• WHAT THE TASK ASKS:
The entries below contain a line with "(R317, R318). -/" and a line with "namespace Sys2Proof.Machine". Quote exactly those two lines and all lines between them.

....

/-- Direction `d` has lost its last UP quad: its signal slots are lost (R181), and its packets that have not begun to leave are routed
again. -/
def dirLost (d : Nat) (s : State) : State :=
  let mine (h : Held) : Bool := !h.started && h.outPort == 128 + d
  let s1 := signalsLost d s
  let s2 := modSwc (fun w => { w with queues := w.queues.filter (fun h => !mine h) }) s1
  let s3 := ((s1.swc.queues.filter mine).map (·.pkt)).foldl (fun t p => routeAgain d p t) (ovfTrim (homeDie s2 (128 + d)) s2)
  (s1.swc.ingress.filter (fun w => w.out == 128 + d)).foldl (fun t w => waitAgain w t) s3

/-- What follows where a quad has left UP and its direction has no other. -/
def dirCheck (q : Nat) (s : State) : State :=
  let u := (quad s q).use
  if 1 ≤ u ∧ u ≤ 6 ∧ !dirUp s (u - 1) then dirLost (u - 1) s else s

/-- A quad leaves service: packets that it was receiving are stomped with code 1, packets that it was sending are
recovered, signal slots that have no quad left are lost (R181), and the link's state is cleared. -/
def quadDown (q : Nat) (s : State) : State :=
  let s0 := lastArrivals q (fun _ => true) s
  let v := quad s0 q
  let out := s0.swc.queues.filter (fun h => h.started && h.quad == q)
  let s1 := setQuad q { v with
    state := .down, step := 0, deskewed := false, farReady := false, nearReady := false, txQueue := [], opens := [],
    replay := [], evicted := [], badList := [], accepted := [], schedBad := [], schedTx := [],
    schedRes := [], resTx := [], reportDue := none, lastReport := none, noHdr := 0, txSlot := 0, readyRun := 0,
    ctrlSeen := false, sentPkts := [], unacked := [], arrivedPkts := [], measured := false, exchanges := 0 } s0
  let s2 := modSwc (fun w => { w with queues := w.queues.filter (fun h => !(h.started && h.quad == q)) }) s1
  let s3 := (v.sentPkts.map (·.2)).foldl (fun t p => recoverPacket q p t) s2
  let s4 := (out.map (·.pkt)).foldl (fun t p => recoverHeld q p t) s3
  let s5 := dirCheck q s4
  if v.state = .up then declareDown q s5 else portUnseen q s5

/-- A flit of the replay buffer that a quad in MGMT_ONLY, or in QUARANTINE, may still send (Table 9-4, R512). -/
def mayReplay (st : QState) (r : Replay) : Bool :=
  let h := fieldAt r.bytes 0 1
  h == 0 || h % 8 == 3 || (st == .mgmtOnly &&
    ((h % 8 == 1 && streamCls (h / 16) == 4) || (h % 8 == 2 && r.ordered && bits (fieldAt r.bytes 33 16) 61 59 == 4)))

/-- A quad leaves UP for MGMT_ONLY or QUARANTINE: what it no longer carries ends as on a dead link, and its link may be declared down. In
QUARANTINE it sends identity records only, which stand in queue 23. -/
def leaveUp (q : Nat) (st : QState) (s : State) : State :=
  let ends (p : Packet) : Bool := st != .mgmtOnly || p.cls != 4
  let s0 := lastArrivals q ends s
  let out := s0.swc.queues.filter (fun h => h.started && h.quad == q && ends h.pkt)
  let sent := ((quad s0 q).sentPkts.map (·.2)).filter ends
  let s1 := modQuad q (fun v => { v with
    state := st, schedTx := [], schedRes := [], opens := v.opens.filter (fun o => !ends o.pkt)
    replay := v.replay.filter (mayReplay st), sentPkts := v.sentPkts.filter (fun e => !ends e.2)
    txQueue := v.txQueue.filter (fun e => if st = .mgmtOnly then streamCls (e.1 % 16) == 4 else e.1 == 23) }) s0
  let s2 := modSwc (fun w => { w with queues := w.queues.filter (fun h => !out.contains h) }) s1
  let s3 := (out.map (·.pkt)).foldl (fun t p => recoverHeld q p t) (sent.foldl (fun t p => recoverPacket q p t) s2)
  declareDown q (dirCheck q s3)

/-- An endpoint's record is kept for its port (Table 9-12). -/
def epRecord (q : Nat) (r : IdentRec) (st : QState) (s : State) : State :=
  modRte (fun t => { t with ep := tmod {} t.ep (quad s q).port (fun e =>
    { e with state := if e.state = 2 then 2 else if st = .measure then 1 else 3, caps := r.caps % 8,
             vendor := r.vendor, device := r.device, jminor := 0, ident := identBytes r }) }) s

/-- A record that reaches an UP quad: the exchange is repeated after a molt, and the quad takes the outcome of R291 or R295 (R459). One
that passes leaves it UP; an endpoint's draws the address record. -/
def identAgain (q : Nat) (r : IdentRec) (s : State) : State :=
  let (st, code) := identCheck q r s
  if code ≠ 0 then
    modQuad q (fun v => { v with cause := code, ncoord := r.coord }) (raise { code := code, kind := 2, unit := q } (leaveUp q st s))
  else if (quad s q).use = 7 then linkLocal q 2 (addressBytes q s) (epRecord q r st s)
  else s

/-- A received identity record (R291, R295). The code of an outcome is raised on entering it, and again only when it
changes (R289). -/
def identity (q : Nat) (r : IdentRec) (s : State) : State :=
  let v := quad s q
  if v.use ≠ 0 ∧ v.state = .up then identAgain q r s
  else if v.use = 0 ∨ !(v.state == .ident || v.state == .mgmtOnly || v.state == .quarantine) then s
  else
    let (st, code) := identCheck q r s
    let s1 := if code ≠ 0 ∧ (v.state = .ident ∨ v.cause ≠ code) then
        raise { code := code, kind := 2, unit := q } s else s
    let s2 := setQuad q { v with
      state := st, ncoord := r.coord, cause := if code ≠ 0 then code else v.cause,
      exchanges := if st = .measure then 0 else v.exchanges, sums := if st = .measure then (0, 0) else v.sums } s1
    if v.use ≠ 7 then s2
    else
      let s3 := epRecord q r st s2
      if st = .measure then linkLocal q 2 (addressBytes q s3) s3 else s3

/-- The chip takes every link down (R317). -/
def allLinksDown (s : State) : State :=
  (List.range 128).foldl (fun t q => if (quad t q).state = .down then t else quadDown q t) s

/-! Lost chips (R317, R318). -/

/-- Neighbours of a chip on the torus, lost ones left out. -/
def neighboursOf (s : State) (c : Nat) : List Nat :=
  ((List.range 6).filter (fun d => decide (1 < extOf s (d / 2)))).map (neighbour s c)

/-- The ASBs of this chip's newts for a collective, merged (R112, R147). -/
def partsAsb (c : Nat) (s : State) : List Byte :=
  (coll s c).parts.foldl (fun m n =>
    let v := newt s n
    let a := tget 0 v.asbOf c
    if a = 0 then m else asbMerge m (pondRead v a 40)) (zeros 40)
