-- ==== Sys2Proof/Machine/RegWrite.lean ====
section
/-! DEFINITION. Writes of BAR0 (R8 to R11, Table 15-7): each writable register's own effect; reserved fields, read-only registers
and offsets that no register occupies ignore the write. -/

namespace Sys2Proof.Machine

/-- A write-1-to-clear field of `n` bits. Where the write comes in the cycle that set a bit, the bit stays set (R11): `freshKeep` and
the fields that end in `At` tell. -/
def w1c (n cur w : Nat) : Nat := cur - (cur &&& (w % 2 ^ n))

/-! GLB. -/

/-- Change the monitor. -/
def modMon (f : Monitor → Monitor) (s : State) : State := { s with mon := f s.mon }

/-- A write of GLB_MONKEY: it locks the monitor (R471). -/
def monKeyWrite (i : Nat) (w : Word) (s : State) : State :=
  modMon (fun m => { m with key := m.key.set i w, keyset := true, unlocked := false }) s

/-- A write of GLB_MONCTL. -/
def monCtlWrite (w : Nat) (s : State) : State := if bitOf w 2 then modMon (fun m => { m with unlocked := false }) s else s

/-- A write of GLB_FUSECTL: DONE is cleared by 1, and an ACTION other than 0 starts a fuse action. -/
def fuseCtlWrite (w : Nat) (s : State) : State :=
  let s1 := if bitOf w 17 && s.fuse.doneAt != some (croak s) then modFuse (fun f => { f with done := false }) s else s
  if bits w 2 0 = 0 then s1 else fuseStart (bits w 2 0) (bits w 15 8) s1

/-- A write of GLB_ATTCTL. -/
def attCtlWrite (w : Nat) (s : State) : State :=
  let s1 : State := if bitOf w 2 && s.att.doneAt != some (croak s) then { s with att := { s.att with done := false } } else s
  if bitOf w 0 then attGo s1 else s1

/-- GLB_POLICY.SHAPE is written; the first period of adaptive shaping counts from the write that sets it (R460). -/
def shapeSet (on : Bool) (s : State) : State :=
  let s1 := modFw (fun f => { f with shape := on }) s
  if on && !s.fw.shape then
    { s1 with shp := { s1.shp with nodes := s1.shp.nodes.map (fun e => (e.1, { e.2 with heldPrev := e.2.held })) } }
  else s1

/-- The GLB block. -/
def writeGlb (o : Nat) (w : Word) (s : State) : State :=
  let v := w.toNat
  if o = 0x100 then { s with unit := { s.unit with sel := v % 128 } }
  else if o = 0x310 then modFw (fun f => { f with err := w1c 23 f.err (freshKeep s 0x310 v) }) s
  else if o = 0x318 then shapeSet (bitOf v 0) s
  else if 0x320 ≤ o ∧ o < 0x340 then modFuse (fun f => { f with key := f.key.set ((o - 0x320) / 8) w }) s
  else if o = 0x340 then fuseCtlWrite v s
  else if 0x380 ≤ o ∧ o < 0x3A0 then { s with att := { s.att with nonce := s.att.nonce.set ((o - 0x380) / 8) w } }
  else if o = 0x3A0 then { s with att := { s.att with addr := BitVec.ofNat 64 (v / 64 * 64) } }
  else if o = 0x3A8 then attCtlWrite v s
  else if 0x3C0 ≤ o ∧ o < 0x3E0 then monKeyWrite ((o - 0x3C0) / 8) w s
  else if o = 0x3E0 then monCtlWrite v s
  else s

/-! HIF. -/

/-- A write of a word of the MSI-X table. Unmasking an entry whose bit is pending sends its message, as PCI Express has it. -/
def msixWrite (v half : Nat) (w : Word) (s : State) : State :=
  let e := (tget msixReset s.hif.msix v).set half (if half = 1 then w &&& 0x1FFFFFFFF else w)
  let s1 := modHif (fun h => { h with msix := tset msixReset h.msix v e }) s
  if tget false s.hif.pba v && !((e.getD 1 0).getLsbD 32) then
    vector v (modHif (fun h => { h with pba := tset false h.pba v false }) s1)
  else s1

/-- The HIF block. -/
def writeHif (o : Nat) (w : Word) (s : State) : State :=
  let v := w.toNat
  if o = 8 then heartbeatWrite v s
  else if o = 0x18 then hdmNextWrite v s
  else if o = 0x20 then evRingWrite v s
  else if o = 0x28 then evRdWrite (bits v 31 16) s
  else if o = 0x30 then modHif (fun h => { h with err := w1c 23 h.err (freshKeep s 0x100030 v) }) s
  else if 0x1000 ≤ o ∧ o < 0x1400 then (if o % 16 = 0 then jobRdWrite ((o - 0x1000) / 16) (bits v 63 32) s else s)
  else if 0x10000 ≤ o ∧ o < 0x12000 then msixWrite ((o - 0x10000) / 16) (o / 8 % 2) w s
  else s

/-! DMA, POOL and SYNC. -/

/-- The DMA block. -/
def writeDma (o v : Nat) (s : State) : State :=
  if o < 0x1000 then
    match o % 64 / 8 with
    | 0 => dmaRing (o / 64) v s
    | 1 => dmaBell (o / 64) v s
    | 3 => dmaCctl (o / 64) v s
    | _ => s
  else if o = 0x1000 ∧ bitOf (freshKeep s 0x201000 v) 0 then { s with dma := { s.dma with buserr := false } }
  else s

/-- A write of POOL_QUOTA; the ids 0x900, 0x901 and 0x910 are read-only. -/
def quotaWrite (r v : Nat) (s : State) : State :=
  if requester r && decide (r < 0x900) then
    { s with pool := { s.pool with limit := tset 0 s.pool.limit r (v % 2 ^ 32 + 1) } }
  else s

/-- The POOL block. -/
def writePool (o v : Nat) (s : State) : State :=
  if o < 0x70 then carveWrite (o / 8) v s
  else if o = 0x300 then poolFreeWrite v s
  else if o = 0x308 then { s with pool := { s.pool with stat := w1c 3 s.pool.stat (freshKeep s 0x300308 v) } }
  else if 0x10000 ≤ o then quotaWrite ((o - 0x10000) / 8) v s
  else s

/-- The SYNC block. -/
def writeSync (o v : Nat) (s : State) : State :=
  if o < 0x80000 then
    match o % 64 / 8 with
    | 0 => syncCfgWrite (o / 64) v s
    | 1 => syncCountWrite (o / 64) 1 v s
    | 2 => syncCountWrite (o / 64) 2 v s
    | 3 => syncCountWrite (o / 64) 3 v s
    | 6 => (signalLocal (o / 64) (bits v 15 0) agentPost 0 s).1
    | 7 => syncStatWrite (o / 64) v s
    | _ => s
  else if o < 0x88000 then blMaskWrite ((o - 0x80000) / 512) (o % 512 / 8) v s
  else s

/-! SWC, RTE, SHP and LNK. -/

/-- The registers of a mirror session. -/
def mirWrite (i r : Nat) (w : Word) (s : State) : State :=
  let v := w.toNat
  match r with
  | 0 => mirCfgWrite i v s
  | 1 => modMirror i (fun m => { m with src := w &&& 0x003FFFFF003FFFFF }) s
  | 2 => modMirror i (fun m => { m with dst := w &&& 0x003FFFFF003FFFFF }) s
  | 3 => modMirror i (fun m => { m with key := v % 2 ^ 31 }) s
  | 4 => modMirror i (fun m => { m with keym := v % 2 ^ 31 }) s
  | 5 => modMirror i (fun m => { m with n := v % 2 ^ 24 }) s
  | _ => s

/-- The SWC block. -/
def writeSwc (o : Nat) (w : Word) (s : State) : State :=
  let v := w.toNat
  if o = 0x40 then modSwc (fun c => { c with stat := w1c 8 c.stat (freshKeep s 0x800040 (if c.ceAt = some (croak s) then v % 128 else v)) }) s
  else if o = 0x48 then
    let s1 := if bitOf v 0 then clearHigh s else s
    if bitOf v 1 then clearCounters s1 else s1
  else if o = 0x50 then modSwc (fun c => { c with stallTmo := v % 1024 }) s
  else if 0x30000 ≤ o ∧ o < 0x30800 then mirWrite ((o - 0x30000) / 128) (o % 128 / 8) w s
  else s

/-- The RTE block. -/
def writeRte (o v : Nat) (s : State) : State :=
  if o = 0x3018 then modRte (fun r => { r with err := w1c 14 r.err (freshKeep s 0xC03018 v) }) s
  else if 0x10000 ≤ o ∧ o < 0x18000 then bankWrite ((o - 0x10000) / 8) v s
  else s

/-- The registers of a policer. -/
def policerWrite (k r v : Nat) (s : State) : State :=
  match r with
  | 0 => pcfgWrite k v s
  | 1 => pcWrite k v s
  | 2 => peWrite k v s
  | _ => s

/-- The SHP block. -/
def writeShp (o v : Nat) (s : State) : State :=
  if o = 0 then { s with shp := { s.shp with stat := w1c 3 s.shp.stat (freshKeep s 0x1000000 v) } }
  else match nodeAt o with
    | some n =>
      if nodeReg n o = 0 then nodeWrite n v s
      else if nodeReg n o = 4 ∧ 0x4000 ≤ n then skeyWrite (n - 0x4000) v s
      else s
    | none => if 0x200000 ≤ o ∧ o < 0x208000 then policerWrite ((o - 0x200000) / 64) (o % 64 / 8) v s else s

/-- A quad's registers. -/
def lnkWrite (q o v : Nat) (s : State) : State :=
  if o = 0 then qctlWrite q v s
  else if o = 0x10 then slipWrite q v s
  else if o = 0x18 then modQuad q (fun x => { x with err := w1c 8 x.err (freshKeep s (0x1400018 + 4096 * q) v) }) s
  else if 0x60 ≤ o ∧ o < 0x80 then rqWrite q ((o - 0x60) / 8) v s
  else s

/-! NWT, SCH, LOG and RAS. -/

/-- The NWT block: writing 1 to ERR clears ERR, CODE, EPC and MORE. -/
def writeNwt (o v : Nat) (s : State) : State :=
  if o < 0x20000 ∧ o % 64 = 8 ∧ bitOf v 32 then
    modNewt (o / 64) (errClear (croak s)) s
  else s

/-- A write of SCH_STAT at croak count `now`; a bit set in the same cycle stays set (R11). -/
def schStatWrite (now v : Nat) (u : Sch) : Sch :=
  let kept (b : Nat) (t : Option Nat) : Bool := !bitOf v b || t == some now
  { u with
    called := u.called && kept 0 u.calledAt, extended := u.extended && kept 1 u.extendedAt
    thinned := u.thinned && kept 2 u.thinnedAt
    drift := u.drift && !bitOf v 3, masterLostBit := u.masterLostBit && !bitOf v 4, lineFault := u.lineFault && !bitOf v 5
    pipeFault := u.pipeFault && !bitOf v 6 }

/-- The SCH block. -/
def writeSch (o v : Nat) (s : State) : State := if o = 0x28 then { s with sch := schStatWrite (croak s) (freshKeep s 0x1C00028 v) s.sch } else s

/-- The LOG block: trace masks of ids below 896. -/
def writeLog (o : Nat) (w : Word) (s : State) : State :=
  if 0x400100 ≤ o ∧ o < 0x400170 then { s with log := { s.log with trmask := tset 0 s.log.trmask ((o - 0x400100) / 8) w } } else s

/-- RAS_INJECT (R487): an injected occurrence sets no sticky bit and stops no unit. -/
def rasInject (v : Nat) (s : State) : State :=
  let code := bits v 15 0
  let kind := bits v 36 32
  if !bitOf v 40 then s
  else if !definedCode code || decide (19 ≤ kind) || s.hif.state != .owned then badAccess s
  else rasRecord { code := code, kind := kind, unit := bits v 31 16, inj := true } s

/-- Clear the records that a write of RAS_SETw names. -/
def rasSetWrite (w v : Nat) (s : State) : State := (bitList 64 v).foldl (fun t b => rasClear (64 * w + b) t) s

/-- A write of RAS_EVENw. -/
def evenWrite (w v : Nat) (s : State) : State :=
  ((List.range 64).filter (fun b => definedCode (64 * w + b))).foldl (fun t b =>
    { t with ras := { t.ras with evenOff := tset false t.ras.evenOff (64 * w + b) (!bitOf v b) } }) s

/-- A write of RAS_IRQENw. -/
def irqenWrite (w v : Nat) (s : State) : State :=
  ((List.range 64).filter (fun b => definedCode (64 * w + b))).foldl (fun t b =>
    { t with ras := { t.ras with
        irqenFlip := tset false t.ras.irqenFlip (64 * w + b) (xor (irqResetCodes.contains (64 * w + b)) (bitOf v b)) } }) s

/-- The RAS block. -/
def writeRas (o v : Nat) (s : State) : State :=
  if o = 0x10 then rasInject v s
  else if 0x1000 ≤ o ∧ o < 0x1200 then rasSetWrite ((o - 0x1000) / 8) v s
  else if 0x2000 ≤ o ∧ o < 0x2200 then evenWrite ((o - 0x2000) / 8) v s
  else if 0x3000 ≤ o ∧ o < 0x3200 then irqenWrite ((o - 0x3000) / 8) v s
  else if 0x100000 ≤ o ∧ o < 0x140000 then (if o % 64 = 0 ∧ bitOf v 0 then rasClear ((o - 0x100000) / 64) s else s)
  else s

/-! BAR0. -/

/-- A naturally aligned 64-bit write. -/
def regStore (o : Nat) (w : Word) (s : State) : State :=
  let v := w.toNat
  if o < 0x100000 then writeGlb o w s
  else if o < 0x200000 then writeHif (o - 0x100000) w s
  else if o < 0x300000 then writeDma (o - 0x200000) v s
  else if o < 0x400000 then writePool (o - 0x300000) v s
  else if o < 0x800000 then writeSync (o - 0x400000) v s
  else if o < 0xC00000 then writeSwc (o - 0x800000) w s
  else if o < 0x1000000 then writeRte (o - 0xC00000) v s
  else if o < 0x1400000 then writeShp (o - 0x1000000) v s
  else if o < 0x1800000 then (if o < 0x1480000 then lnkWrite ((o - 0x1400000) / 4096) (o % 4096) v s else s)
  else if o < 0x1C00000 then writeNwt (o - 0x1800000) v s
  else if o < 0x2000000 then writeSch (o - 0x1C00000) v s
  else if o < 0x3000000 then writeLog (o - 0x2000000) w s
  else if o < 0x3F00000 then writeRas (o - 0x3000000) v s
  else if o < 0x3F10000 then
    (if (cxlFixed (o - 0x3F00000)).isSome then s
     else modHif (fun h => { h with cxlRegs := tset 0 h.cxlRegs ((o - 0x3F00000) / 8) w }) s)
  else s

/-- The ranges that take 32-bit writes: MSI-X table and pending bits, and the CXL component registers. -/
def halfWritable (o : Nat) : Bool := decide ((0x110000 ≤ o ∧ o < 0x112040) ∨ (0x3F00000 ≤ o ∧ o < 0x3F10000))

/-- The word at `o / 8 * 8` with the addressed half replaced. -/
def halfMerge (s : State) (o : Nat) (w : Word) : Word :=
  let old := regRead s (o / 8 * 8)
  let v := w.toNat % 2 ^ 32
  BitVec.ofNat 64 (if o % 8 = 0 then 2 ^ 32 * (old / 2 ^ 32) + v else 2 ^ 32 * v + old % 2 ^ 32)

/-- A write of `width` bytes (R8). Offsets from 64 MiB on lie outside BAR0. -/
def regWrite (o : Nat) (w : Word) (width : Nat) (s : State) : State :=
  if 0x4000000 ≤ o then s
  else if width = 8 ∧ o % 8 = 0 then regStore o w s
  else if width = 4 ∧ o % 4 = 0 ∧ halfWritable o then regStore (o / 8 * 8) (halfMerge s o w) s
  else badAccess s

/-! Meanings. -/

/-- REGISTER_WRITE. -/
def execRegisterWrite (off : Nat) (value : Word) (width : Nat) (s : State) : Res := whenUp (regWrite off value width) s
/-- MONITOR_KEY_WRITE. -/
def execMonitorKeyWrite (i : Fin 4) (value : Word) (s : State) : Res := whenUp (monKeyWrite i.val value) s
/-- MONITOR_LOCK_WRITE. -/
def execMonitorLockWrite (value : Word) (s : State) : Res := whenUp (monCtlWrite value.toNat) s
/-- RAS_INJECT. -/
def execRasInject (value : Word) (s : State) : Res := whenUp (rasInject value.toNat) s
/-- RAS_RECORD_CLEAR. -/
def execRasRecordClear (code : Fin 4096) (s : State) : Res := whenUp (rasClear code.val) s

end Sys2Proof.Machine
end

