/-- In a running chip DMA_RING sets an IDLE channel's ring of 2^3 to 2^16 descriptors, 0 in the field standing for 16
(log 153), and is ignored otherwise (log 45); a doorbell adds to COUNT and starts an IDLE channel, is refused with
0x0206 where COUNT would exceed the ring, and is ignored in ORPHAN. A bus error sets BUSERR, holds the address,
records 0x0201 and stops all 64 channels with that code, each at its descriptor; in ORPHAN the stopped channels go
IDLE with COUNT 0 (log 120). (12_memory_pools_dma.md (R404, R409, Table 12-9); 13_host_interface.md (R437);
notes/assumptions/45.md; notes/assumptions/120.md; notes/assumptions/153.md.) -/
def Obligations.DmaRegisters : Prop :=
  (∀ (ch : Fin 64) (w : Word) (s : State), up s = true →
    ((chan s ch.val).state = .idle → bits w.toNat 3 0 ≠ 1 → bits w.toNat 3 0 ≠ 2 → exec (.dmaRingWrite ch w) s =
      .next (setChan ch.val { chan s ch.val with
        log2 := if bits w.toNat 3 0 = 0 then 16 else bits w.toNat 3 0, base := bits w.toNat 63 6 } s)) ∧
    ((chan s ch.val).state ≠ .idle ∨ bits w.toNat 3 0 = 1 ∨ bits w.toNat 3 0 = 2 → exec (.dmaRingWrite ch w) s = .next s)) ∧
  (∀ (ch : Fin 64) (w : Word) (s : State), up s = true →
    let c := chan s ch.val
    let n := c.count + bits w.toNat 16 0
    (s.hif.state = .orphan → exec (.dmaDoorbell ch w) s = .next s) ∧
    (s.hif.state ≠ .orphan → 2 ^ c.log2 < n → ∃ t, exec (.dmaDoorbell ch w) s = .next t ∧ (rasRec t 0x0206).set = true ∧
      t.dma = s.dma) ∧
    (s.hif.state ≠ .orphan → n ≤ 2 ^ c.log2 → exec (.dmaDoorbell ch w) s = .next (setChan ch.val { c with
      count := n, state := if c.state = .idle ∧ 0 < n then .run else c.state } s))) ∧
  (∀ (h : Word) (s : State), s.Wf → up s = true → ∃ t, exec (.dmaBusError h) s = .next t ∧ t.dma.buserr = true ∧
    t.dma.busaddr = h ∧ (rasRec t 0x0201).set = true ∧
    (s.hif.state ≠ .orphan → ∀ c, c < 64 → (chan t c).state = .busstop ∧ (chan t c).code = 0x0201 ∧ (chan t c).cur = none ∧
      (chan t c).next = (chan s c).next ∧ (chan t c).count = (chan s c).count ∧ (chan t c).alloc = (chan s c).alloc) ∧
    (s.hif.state = .orphan → ∀ c, c < 64 → (chan t c).state = .idle ∧ (chan t c).count = 0))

....

• FINISHED EXERCISE:
/-! Lost chips (R317, R318). -/

/-- Neighbours of a chip on the torus, lost ones left out. -/
def neighboursOf (s : State) (c : Nat) : List Nat :=
  ((List.range 6).filter (fun d => decide (1 < extOf s (d / 2)))).map (neighbour s c)

/-- The ASBs of this chip's newts for a collective, merged (R112, R147). -/
def partsAsb (c : Nat) (s : State) : List Byte :=
  (coll s c).parts.foldl (fun m n =>
    let v := newt s n
    let a := tget 0 v.asbOf c
    if a = 0 then m else asbMerge m (pondRead v a 40)) (zeros 40)
-- ==== Sys2Proof/Machine/RegWrite.lean ====
section
/-! DEFINITION. Writes of BAR0 (R8 to R11, Table 15-7): each writable register's own effect; reserved fields, read-only registers
and offsets that no register occupies ignore the write. -/

namespace Sys2Proof.Machine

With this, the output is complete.